EXERCISE PROMPT >> Please copy each line of the records below that holds the word "backwards".

DATASET ENTRIES >>
/-! ### The inverse -/

/-- A byte with a partner, a • b = 1, has a^255 = 1. -/
theorem gfPow_255_of_gfMul_eq_one {a b : Byte} (h : gfMul a b = 1#8) : gfPow a 255 = 1#8 :=
  calc gfPow a 255
    _ = gfMul (gfPow a 255) (gfMul a b) := by rw [h, gfMul_one_right]
    _ = gfMul (gfPow a (255 + 1)) b := by rw [← gfMul_assoc, gfMul_comm _ a, ← gfPow_succ]
    _ = 1#8 := by rw [show 255 + 1 = 2 ^ 8 from rfl, ← gfSquares_eq_gfPow, gfSquares_eight, h]

theorem gfMul_gfInv_of_gfMul_eq_one {a b : Byte} (h : gfMul a b = 1#8) : gfMul a (gfInv a) = 1#8 := by
  rw [gfInv_eq_gfPow, ← gfPow_succ, gfPow_255_of_gfMul_eq_one h]

theorem eq_gfInv_of_gfMul_eq_one {a b : Byte} (h : gfMul a b = 1#8) : b = gfInv a :=
  calc b
    _ = gfMul (gfMul a (gfInv a)) b := by rw [gfMul_gfInv_of_gfMul_eq_one h, gfMul_one_left]
    _ = gfMul (gfInv a) (gfMul a b) := by rw [gfMul_comm a, gfMul_assoc]
    _ = gfInv a := by rw [h, gfMul_one_right]

theorem gfInv_zero : gfInv 0#8 = 0#8 := by
  rw [gfInv_eq_gfPow, gfPow_succ, gfMul_zero_left]

/-- The affine map read backwards: bit i is y[i+2] ⊕ y[i+5] ⊕ y[i+7] ⊕ d[i], d = 0x05. -/
def unaffine (y : Byte) : Byte := y.rotateRight 2 ^^^ y.rotateRight 5 ^^^ y.rotateRight 7 ^^^ 0x05

theorem affine_unaffine : ∀ y : Byte, affine (unaffine y) = y := by decide +kernel

/-- The table of R103, through the affine map backwards, holds a partner of every nonzero byte. -/
theorem gfMul_unaffine_sbox : ∀ a : Byte, a ≠ 0 → gfMul a (unaffine (sbox a)) = 1#8 := by decide +kernel

theorem gfInv_eq_unaffine_sbox (a : Byte) : gfInv a = unaffine (sbox a) := by
  by_cases ha : a = 0
  · rw [ha]
    exact gfInv_zero.trans (by decide)
  · exact (eq_gfInv_of_gfMul_eq_one (gfMul_unaffine_sbox a ha)).symm

/-- Settles O11: the table gives every nonzero byte a partner, and a partner is the 254th power. -/
theorem fieldInverse : Obligations.FieldInverse := by
  refine ⟨fun a ha => ⟨gfMul_gfInv_of_gfMul_eq_one (gfMul_unaffine_sbox a ha), fun b => eq_gfInv_of_gfMul_eq_one⟩,
    gfInv_zero, gfInv_eq_gfPow, ?known⟩
  case known => exact (eq_gfInv_of_gfMul_eq_one (by decide)).symm

/-! ### The S-boxes -/

theorem rotateRight_getLsbD (b : Byte) {k i : Nat} (hk : k < 8) (hi : i < 8) :
    (b.rotateRight k).getLsbD i = b.getLsbD ((i + k) % 8) := by
  rw [BitVec.getLsbD_rotateRight, Nat.mod_eq_of_lt hk]
  grind

theorem affine_getLsbD (b : Byte) {i : Nat} (h : i < 8) :
    (affine b).getLsbD i =
      (b.getLsbD i ^^ b.getLsbD ((i + 4) % 8) ^^ b.getLsbD ((i + 5) % 8) ^^ b.getLsbD ((i + 6) % 8)
        ^^ b.getLsbD ((i + 7) % 8) ^^ (0x63 : Byte).getLsbD i) := by
  simp only [affine, BitVec.getLsbD_xor, rotateRight_getLsbD b _ h, Nat.reduceLT]

/-- Settles O12: the inverse is the table's entry through the affine map backwards. -/
theorem sboxTableIsAffineOfInverse : Obligations.SboxTableIsAffineOfInverse := by
  refine ⟨fun a => ?table, fun b _ => affine_getLsbD b⟩
  case table => rw [gfInv_eq_unaffine_sbox, affine_unaffine]

/-- Settles O13: the two tables of R103 and R104, entry by entry. -/
theorem inverseSboxInverts : Obligations.InverseSboxInverts := by
  unfold Obligations.InverseSboxInverts
  decide +kernel

end Sys2Proof.Machine
end

section
/-! PROOFS. The steps of the rounds and of the key expansion: bytes, rows, columns and words (spec/40_aes_primitives.md R106 to
R116). A column mix is a matrix over GF(2^8), so that one mix undoes the other is a product of two matrices. -/

namespace Sys2Proof

/-! ### A block by row and column -/

/-- Two blocks with the same byte in every row and column are the same block. -/
theorem Block.ext_rows {a b : Block} (h : ∀ r c, r < 4 → c < 4 → a.byte (r + 4 * c) = b.byte (r + 4 * c)) : a = b :=
  Block.ext_bytes fun n hn => by simpa [Nat.mod_add_div] using h (n % 4) (n / 4) (by omega) (by omega)

/-- The bytes of a word, as the column of the state that the word is. -/
def column (w : Word) (j : Fin 4) : Byte := byteOf w j

theorem column_ext {v w : Word} (h : ∀ j, column v j = column w j) : v = w :=
  word_ext fun j hj => h ⟨j, hj⟩

theorem column_xor (v w : Word) : column (v ^^^ w) = fun j => column v j ^^^ column w j :=
  funext fun j => byteOf_xor v w j

theorem Block.byte_eq_column (b : Block) (c : Nat) (j : Fin 4) : b.byte (4 * c + j) = column (b.word c) j := by
  rw [Block.byte, column, Nat.mul_add_div (by decide), Nat.div_eq_of_lt j.isLt, Nat.mul_add_mod,
    Nat.mod_eq_of_lt j.isLt, Nat.add_zero]

namespace Machine

/-! ### Bytes -/

/-- Settles O14: each step by the bytes of the block it builds. -/
theorem bytewiseSteps : Obligations.BytewiseSteps :=
  ⟨fun _ _ h => ⟨Block.byte_ofBytes _ h, Block.byte_ofBytes _ h⟩, fun s k n _ => Block.byte_xor s k n,
    Block.xor_xor_cancel⟩

/-! ### Rows -/

theorem shiftRows_byte (s : Block) {r c : Nat} (hr : r < 4) (hc : c < 4) :
    (shiftRows s).byte (r + 4 * c) = s.byte (r + 4 * ((c + r) % 4)) := by
  rw [shiftRows, Block.byte_ofBytes _ (by omega), show (r + 4 * c) % 4 = r by omega, show (r + 4 * c) / 4 = c by omega]

theorem invShiftRows_byte (s : Block) {r c : Nat} (hr : r < 4) (hc : c < 4) :
    (invShiftRows s).byte (r + 4 * c) = s.byte (r + 4 * ((c + 4 - r) % 4)) := by
  rw [invShiftRows, Block.byte_ofBytes _ (by omega), show (r + 4 * c) % 4 = r by omega,
    show (r + 4 * c) / 4 = c by omega]

theorem invShiftRows_shiftRows (s : Block) : invShiftRows (shiftRows s) = s := by
  refine Block.ext_rows fun r c hr hc => ?_
  rw [invShiftRows_byte _ hr hc, shiftRows_byte _ hr (by omega), show ((c + 4 - r) % 4 + r) % 4 = c by omega]

/-- Settles O15: a byte of each shift by row and column; the two rotations of a row cancel. -/
theorem rowShifts : Obligations.RowShifts :=
  ⟨fun s _ _ hr hc => ⟨shiftRows_byte s hr hc, invShiftRows_byte s hr hc⟩, by decide, by decide, invShiftRows_shiftRows⟩

/-! ### Matrices over GF(2^8) -/

/-- A row of coefficients applied to a column. -/
def dot (c v : Fin 4 → Byte) : Byte :=
  gfMul (c 0) (v 0) ^^^ gfMul (c 1) (v 1) ^^^ gfMul (c 2) (v 2) ^^^ gfMul (c 3) (v 3)

theorem dot_xor (c v w : Fin 4 → Byte) : dot c (fun j => v j ^^^ w j) = dot c v ^^^ dot c w := by
  simp only [dot, gfMul_xor_right]
  ac_rfl

/-- A row applied to the matrix m applied to a column is the row times m, applied to the column. -/
theorem dot_dot (d : Fin 4 → Byte) (m : Fin 4 → Fin 4 → Byte) (v : Fin 4 → Byte) :
    dot d (fun i => dot (m i) v) = dot (fun j => dot d (fun i => m i j)) v := by
  simp only [dot, gfMul_xor_left, gfMul_xor_right, gfMul_assoc]
  ac_rfl

theorem dot_single (k : Fin 4) (v : Fin 4 → Byte) : dot (Pi.single k 1) v = v k := by
  fin_cases k <;> simp [dot]

/-- Row i of the matrix of MixColumns, the first row turned right by i (spec/40_aes_primitives.md R108). -/
def mixRow (i j : Fin 4) : Byte := ![0x02, 0x03, 0x01, 0x01] (j - i)

/-- Row i of the matrix of InvMixColumns (spec/40_aes_primitives.md R112). -/
def invMixRow (i j : Fin 4) : Byte := ![0x0e, 0x0b, 0x0d, 0x09] (j - i)

/-- The two matrices multiply to the identity. -/
theorem dot_invMixRow_mixRow (k : Fin 4) : (fun j => dot (invMixRow k) (fun i => mixRow i j)) = Pi.single k 1 := by
  revert k; decide

/-! ### Columns -/

theorem column_mixColumn (w : Word) (i : Fin 4) : column (mixColumn w) i = dot (mixRow i) (column w) := by
  fin_cases i <;> simp [column, mixColumn, dot, mixRow, gfMul_comm]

TASK SOLUTION >>
/-- The affine map read backwards: bit i is y[i+2] ⊕ y[i+5] ⊕ y[i+7] ⊕ d[i], d = 0x05. -/
/-- The table of R103, through the affine map backwards, holds a partner of every nonzero byte. -/
/-- Settles O12: the inverse is the table's entry through the affine map backwards. -/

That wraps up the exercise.